Information shown
== Segment start ==
-- ==== Sys2Proof/Machine/Recur.lean ====
section
/-! DEFINITION. Machine/Recur.lean: REC: the descriptor, masks, step arithmetic and tiles of GRU and LSTM (R561 to R577,
R591, R592, R599). -/

namespace Sys2Proof.Machine

open Sys2Proof

/-! ## Areas of face SRAM -/

/-- Byte ranges: address and length. -/
abbrev Area := List (Nat × Nat)

/-- `n` rows of `len` bytes at a pitch. -/
def rowsArea (base pitch len n : Nat) : Area := (List.range n).map (fun r => (base + r * pitch, len))

def areasMeet (x y : Area) : Bool :=
  x.any (fun a => y.any (fun b => a.1 < b.1 + b.2 && b.1 < a.1 + a.2))

/-- The area leaves face SRAM (R492). -/
def areaRange (x : Area) : Option StopAt :=
  (x.find? (fun a => sramSize < a.1 + a.2)).map (fun a => .face SRAM_RANGE 6 (max a.1 sramSize))

def areaSpoil (f : FaceSt) (x : Area) : Bool := x.any (fun a => f.rangeSpoil a.1 a.2)

/-- The index of the row of an area that holds an address. -/
def areaRow (x : Area) (a : Nat) : Option Nat :=
  (List.range x.length).find? (fun i => let r := x.getD i (0, 0); r.1 ≤ a && a < r.1 + r.2)

/-- The address of a REC or ATT descriptor (R561). -/
def FaceSt.seqDesc (f : FaceSt) (o : OpRec) : Nat := (bits (o.word 1) 0 16 * 64 + f.a (refReg (o.word 1))) % 2 ^ 32

/-- Misaligned, beyond face SRAM, or spoiled (R561, R988). -/
def descStop (f : FaceSt) (d : Nat) : Option StopAt :=
  if d % 64 != 0 || sramSize < d + 128 then some (.face SRAM_RANGE 6 d) else f.spoilStop d 128

def maskEn (o : OpRec) : Bool := bit (o.word 3) 28

/-- The descriptor bytes a record reads, without its status field. -/
def descArea (d status n : Nat) : Area := [(d, status), (d + status + n, 128 - status - n)]

/-! ## The REC descriptor (Table 10-2) -/

structure RecD where
  lstm : Bool
  rows : Nat
  d : Nat
  h : Nat
  xn : Nat
  yEn : Bool
  sig : Nat
  tanh : Nat
  zx : Int
  xBase : Nat
  xPitch : Nat
  wBase : Nat
  uBase : Nat
  gtBase : Nat
  hIn : Nat
  hOut : Nat
  hPitch : Nat
  cIn : Nat
  cOut : Nat
  cPitch : Nat
  yBase : Nat
  yPitch : Nat
  qa : Nat
  deriving DecidableEq, Repr

/-- Gates: GRU r, u, n; LSTM i, f, g, o (R563). -/
def RecD.gates (x : RecD) : Nat := if x.lstm then 4 else 3

def FaceSt.recDesc (f : FaceSt) (o : OpRec) : RecD :=
  let d := f.seqDesc o
  let n (off len : Nat) : Nat := mnum f.sram (d + off) len
  ⟨o.subop == 1, bits (o.word 2) 0 16, d, n 0 2, n 2 2, bit (n 4 1) 0, bits (n 5 1) 0 2, bits (n 5 1) 2 2,
    toSigned 8 (n 6 1), n 8 4, n 0xC 4, n 0x10 4, n 0x14 4, n 0x18 4, n 0x1C 4, n 0x20 4, n 0x24 4, n 0x28 4, n 0x2C 4,
    n 0x30 4, n 0x34 4, n 0x38 4, n 0x3C 2 * 64⟩

def addrField (a : Nat) : Bool := a < 2 ^ 22

/-- The descriptor breaks Table 10-2. -/
def recBad (m : Tab Byte) (x : RecD) : Bool :=
  let zero (lo hi : Nat) : Bool := (firstNonZero m x.d lo hi).isNone
  !(1 ≤ x.h && x.h ≤ 1024 && 1 ≤ x.xn && x.xn ≤ 4096 && mbyte m (x.d + 4) < 2 && mbyte m (x.d + 5) < 16 && zero 7 8
    && [x.xBase, x.wBase, x.uBase, x.gtBase, x.hIn, x.hOut, x.cIn, x.cOut, x.yBase].all addrField
    && x.xn ≤ x.xPitch && x.gtBase % 16 == 0 && x.hIn % 2 == 0 && x.hOut % 2 == 0 && x.hPitch % 2 == 0 && 2 * x.h ≤ x.hPitch
    && (if x.lstm then x.cIn % 4 == 0 && x.cOut % 4 == 0 && x.cPitch % 4 == 0 && 4 * x.h ≤ x.cPitch
        else x.cIn == 0 && x.cOut == 0 && x.cPitch == 0)
    && (if x.yEn then x.h ≤ x.yPitch else x.yBase == 0 && x.yPitch == 0 && x.qa == 0)
    && zero 0x3E 0x40 && zero 0x44 0x80)

/-- Lines of each mask bitmap (R573). -/
def maskBytes (rows : Nat) : Nat := (rows + 511) / 512 * 64

def RecD.xRows (x : RecD) : Area := rowsArea x.xBase x.xPitch x.xn x.rows
def RecD.weights (x : RecD) : Area :=
  [(x.wBase, x.gates * x.h * x.xn), (x.uBase, x.gates * x.h * x.h), (x.gtBase, x.gates * x.h * 16)]
def RecD.hRows (x : RecD) (base : Nat) : Area := rowsArea base x.hPitch (2 * x.h) x.rows
def RecD.cRows (x : RecD) (base : Nat) : Area := if x.lstm then rowsArea base x.cPitch (4 * x.h) x.rows else []
def RecD.yRows (x : RecD) : Area := if x.yEn then rowsArea x.yBase x.yPitch x.h x.rows else []
def RecD.status (x : RecD) : Area := [(x.d + 0x40, 4)]

/-- Every area a REC reads. -/
def RecD.readAreas (x : RecD) (f : FaceSt) (o : OpRec) : Area :=
  x.xRows ++ x.weights ++ x.hRows x.hIn ++ x.cRows x.cIn ++ descArea x.d 0x40 4
    ++ (if maskEn o then [(f.addrOperand (o.word 3), 2 * maskBytes x.rows)] else [])
    ++ (if x.yEn then [(x.qa, qdBytes f.sram x.qa x.h)] else [])

/-- A forbidden overlap (R591). -/
def recOverlap (f : FaceSt) (o : OpRec) (x : RecD) : Bool :=
  let reads := x.readAreas f o
  let h := x.hRows x.hOut
  let c := x.cRows x.cOut
  (x.hOut != x.hIn && areasMeet h reads) || (x.lstm && x.cOut != x.cIn && areasMeet c reads)
    || areasMeet x.yRows (reads ++ h ++ c ++ x.status) || areasMeet x.status (reads ++ h ++ c)

/-- The QD of a REC or ATT (R524, R572). -/
def seqQdStops (f : FaceSt) (qa n : Nat) : List (Option StopAt) :=
  [f.spoilStop qa 64, areaRange [(qa, qdBytes f.sram qa n)], f.spoilStop qa (qdBytes f.sram qa n),
    (qdBad f.sram qa true n).map (fun off => .qd (qa + off))]

def tableLoaded (f : FaceSt) (k : Nat) : Bool := (tget FTable.reset f.tables k).loaded

/-- The checks before a REC writes anything (R591, R592). -/
def recCheck (f : FaceSt) (o : OpRec) : Option StopAt :=
  let x := f.recDesc o
  let mask := f.addrOperand (o.word 3)
  let n := 2 * maskBytes x.rows
  firstStop ([descStop f x.d,
      if recBad f.sram x || !tableLoaded f x.sig || !tableLoaded f x.tanh then some (illegalAt o) else none]
    ++ (if maskEn o then [if mask % 64 != 0 || sramSize < mask + n then some (.face SRAM_RANGE 6 mask) else none,
        f.spoilStop mask n] else [])
    ++ [areaRange (x.xRows ++ x.weights ++ x.hRows x.hIn ++ x.hRows x.hOut ++ x.cRows x.cIn ++ x.cRows x.cOut ++ x.yRows)]
    ++ (if x.yEn then seqQdStops f x.qa x.h else [])
    ++ [if recOverlap f o x then some (illegalAt o) else none])

/-! ## Step arithmetic -/

/-- i / 2^k as fp32, rounded to nearest even. -/
def scaledFp (i : Int) (k : Nat) : Nat := fp32.round (.fin (i < 0) i.natAbs (-(k : Int)))

/-- An exact sum of products of weights from an address on. -/
def dotAt (m : Tab Byte) (a : Nat) : List Int → Int
  | [] => 0
  | x :: xs => toSigned 8 (mbyte m a) * x + dotAt m (a + 1) xs

/-- a and b of R565 for gate `gt` and unit `j`: the scaled and biased input and recurrent sums. -/
def gateSums (m : Tab Byte) (x : RecD) (xs hs : List Int) (gt j : Nat) : Nat × Nat :=
  let u := gt * x.h + j
  let e := x.gtBase + 16 * u
  (fadd (fmul (ofInt32 (dotAt m (x.wBase + u * x.xn) xs)) (mnum m e 4)) (mnum m (e + 8) 4),
    fadd (fmul (ofInt32 (dotAt m (x.uBase + u * x.h) hs)) (mnum m (e + 4) 4)) (mnum m (e + 12) 4))

/-- sat16(rhe(v · 2^12)); the Bool tells a saturated or NaN value (R569). -/
def toState (v : Nat) : Int × Bool :=
  match (fp32.read v).toRange 12 (-2 ^ 40) (2 ^ 40) with
  | none => (0, true)
  | some i => (clampTo (-32768) 32767 i, clampTo (-32768) 32767 i != i)

/-- A unit's new state: h, c and the number of saturated or NaN values. -/
structure UnitOut where
  h : Int
  c : Int
  sats : Nat
  deriving DecidableEq, Repr

/-- R567. -/
def gruUnit (f : FaceSt) (x : RecD) (xs hs : List Int) (j : Nat) : UnitOut :=
  let sig := (tget FTable.reset f.tables x.sig).eval
  let tanh := (tget FTable.reset f.tables x.tanh).eval
  let gr := gateSums f.sram x xs hs 0 j
  let gu := gateSums f.sram x xs hs 1 j
  let gn := gateSums f.sram x xs hs 2 j
  let r := sig (fadd gr.1 gr.2)
  let u := sig (fadd gu.1 gu.2)
  let n := tanh (ffma r gn.2 gn.1)
  let y := toState (ffma u (fsub (scaledFp (hs.getD j 0) 12) n) n)
  ⟨y.1, 0, y.2.toNat⟩

/-- A gate as an integer in 2^-16, saturated, with a NaN taken as 0 (R568). -/
def gateInt (v : Nat) : Int := ((fp32.read v).toRange 16 (-65536) 65536).getD 0

/-- R568. -/
def lstmUnit (f : FaceSt) (x : RecD) (xs hs cs : List Int) (j : Nat) : UnitOut :=
  let sig := (tget FTable.reset f.tables x.sig).eval
  let tanh := (tget FTable.reset f.tables x.tanh).eval
  let z (gt : Nat) : Nat := let p := gateSums f.sram x xs hs gt j; fadd p.1 p.2
  let v := rheDiv (gateInt (sig (z 1)) * cs.getD j 0) (2 ^ 16) + rheDiv (gateInt (sig (z 0)) * gateInt (tanh (z 2))) (2 ^ 8)
  let c := clampTo (-2 ^ 31) (2 ^ 31 - 1) v
  let y := toState (fmul (sig (z 3)) (tanh (scaledFp c 24)))
  ⟨y.1, c, y.2.toNat + (if c = v then 0 else 1)⟩

/-! ## Rows and tiles -/

/-- Bit `r` of a bitmap. -/
def maskBit (m : Tab Byte) (base r : Nat) : Bool := bit (mbyte m (base + r / 8)) (r % 8)

def rowReset (f : FaceSt) (o : OpRec) (r : Nat) : Bool := maskEn o && maskBit f.sram (f.addrOperand (o.word 3)) r
def rowHold (f : FaceSt) (o : OpRec) (x : RecD) (r : Nat) : Bool :=
  maskEn o && maskBit f.sram (f.addrOperand (o.word 3) + maskBytes x.rows) r

/-- Signed integers of `w` bytes. -/
def readInts (m : Tab Byte) (a w n : Nat) : List Int := (List.range n).map (fun i => toSigned (8 * w) (mnum m (a + w * i) w))

/-- What a row writes: address and bytes, saturated states, and requantised outputs. -/
structure RowOut where
  writes : List (Nat × List Nat)
  sats : Nat
  ys : List YOut
  deriving DecidableEq, Repr

/-- One row (R564 to R575). -/
def recRow (f : FaceSt) (o : OpRec) (x : RecD) (r : Nat) : RowOut :=
  let zero := rowReset f o r
  let hs := if zero then List.replicate x.h 0 else readInts f.sram (x.hIn + r * x.hPitch) 2 x.h
  let cs := if !x.lstm then [] else if zero then List.replicate x.h 0
    else readInts f.sram (x.cIn + r * x.cPitch) 4 x.h
  let xs := (readInts f.sram (x.xBase + r * x.xPitch) 1 x.xn).map (· - x.zx)
  let us : List UnitOut := if rowHold f o x r then
      (List.range x.h).map (fun j => ⟨hs.getD j 0, cs.getD j 0, 0⟩)
    else (List.range x.h).map (fun j => if x.lstm then lstmUnit f x xs hs cs j else gruUnit f x xs hs j)
  let ys := if x.yEn then (List.range x.h).map (fun j =>
      requantFloat f.sram x.qa j (scaledFp (us.getD j ⟨0, 0, 0⟩).h 12)) else []
  ⟨[(x.hOut + r * x.hPitch, us.flatMap (fun u => leBytes 2 (ofSigned 16 u.h)))]
      ++ (if x.lstm then [(x.cOut + r * x.cPitch, us.flatMap (fun u => leBytes 4 (ofSigned 32 u.c)))] else [])
      ++ (if x.yEn then [(x.yBase + r * x.yPitch, ys.map (·.y))] else []),
    (us.map (·.sats)).foldl (· + ·) 0, ys⟩

/-- Write a list of byte runs with one spoil tag. -/
def sramPuts (s : State) (g : Nat) (ws : List (Nat × List Nat)) (spoil : Bool) : State :=
  ws.foldl (fun s w => sramWrite s g w.1 w.2 spoil) s

/-- The module with the saturations and outputs gathered so far. -/
structure RecSt where
  s : State
  sats : Nat
  ys : List YOut
  deriving DecidableEq, Repr

/-- One tile of 16 rows: every row is computed before any is written (R577). -/
def recTile (g : Nat) (o : OpRec) (x : RecD) (spoil : Bool) (t : RecSt) (k : Nat) : RecSt :=
  let f := t.s.faceAt g
  let outs := ((List.range 16).map (· + 16 * k) |>.filter (· < x.rows)).map (recRow f o x)
  ⟨sramPuts t.s g (outs.flatMap (·.writes)) spoil, t.sats + (outs.map (·.sats)).foldl (· + ·) 0, t.ys ++ outs.flatMap (·.ys)⟩

/-- Operand data that the REC reads carries spoil (R987): weights and inputs of the rows it steps, states it starts from. -/
def recSpoil (f : FaceSt) (o : OpRec) (x : RecD) : Bool :=
  let rows := List.range x.rows
  let pick (a : Area) (p : Nat → Bool) : Area := (rows.filter p).filterMap (fun r => a[r]?)
  let stepped := rows.filter (fun r => !rowHold f o x r)
  (!stepped.isEmpty && areaSpoil f x.weights) || areaSpoil f (pick x.xRows (fun r => !rowHold f o x r))
    || areaSpoil f (pick (x.hRows x.hIn ) (fun r => !rowReset f o r)) || areaSpoil f (pick (x.cRows x.cIn) (fun r => !rowReset f o r))

/-- The tile that first reads a word (R599). -/
def tileOf (areas : List Area) (a : Nat) : Nat :=
  match areas.filterMap (fun x => areaRow x a) with
  | [] => 0
  | r :: rs => (rs.foldl min r) / 16

/-- REC executes. An uncorrectable word at `bad` stops the face when its tile is reached: earlier tiles hold their new
rows, and nothing else is written (R599). -/
def recExec (g : Nat) (bad : Option Nat) (o : OpRec) (s : State) : State :=
  let f := s.faceAt g
  match recCheck f o with
  | some x => stopAt s g o x
  | none =>
    let x := f.recDesc o
    let spoil := recSpoil f o x
    let tiles := (x.rows + 15) / 16
    match bad with
    | some a =>
      let k := tileOf [x.xRows, x.hRows x.hIn, x.cRows x.cIn] a
      let t := (List.range (min k tiles)).foldl (recTile g o x spoil) ⟨s, 0, []⟩
      stopAt t.s g o (.face 0x43 6 (a % sramSize))
    | none =>
      let s := countCycles (countCycles (startIssue s g o .done) g FACE_MAT_CYC) g FACE_ELT_CYC
      let t := (List.range tiles).foldl (recTile g o x spoil) ⟨s, 0, []⟩
      let s := sramWrite t.s g (x.d + 0x40) (leBytes 4 t.sats) false
      endStep s g (if x.yEn then [qdUse x.qa t.ys] else [])

/-- A sequence operator with its check bits: an uncorrectable word takes effect where the operator reads it. -/
def seqCmd (g fam sub : Nat) (ecc : SramEcc) (exec : Nat → Option Nat → OpRec → State → State) (s : State) :
    Host.Outcome State Fault Refusal :=
  recordCmd g fam sub (fun o s => withEcc s g o ⟨ecc.corrected, none⟩ (exec g ecc.bad o)) s

def execGru (g : Nat) (ecc : SramEcc) (s : State) : Host.Outcome State Fault Refusal := seqCmd g 5 0 ecc recExec s

def execLstm (g : Nat) (ecc : SramEcc) (s : State) : Host.Outcome State Fault Refusal := seqCmd g 5 1 ecc recExec s

end Sys2Proof.Machine
end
== Segment end ==
The task
Only the lines above starting at the line that holds "toSigned 8 (n" and ending at the line that holds "16 && zero 7 8" are to be repeated, exactly and in full.

Answer to this exercise
    toSigned 8 (n 6 1), n 8 4, n 0xC 4, n 0x10 4, n 0x14 4, n 0x18 4, n 0x1C 4, n 0x20 4, n 0x24 4, n 0x28 4, n 0x2C 4,
    n 0x30 4, n 0x34 4, n 0x38 4, n 0x3C 2 * 64⟩

def addrField (a : Nat) : Bool := a < 2 ^ 22

/-- The descriptor breaks Table 10-2. -/
def recBad (m : Tab Byte) (x : RecD) : Bool :=
  let zero (lo hi : Nat) : Bool := (firstNonZero m x.d lo hi).isNone
  !(1 ≤ x.h && x.h ≤ 1024 && 1 ≤ x.xn && x.xn ≤ 4096 && mbyte m (x.d + 4) < 2 && mbyte m (x.d + 5) < 16 && zero 7 8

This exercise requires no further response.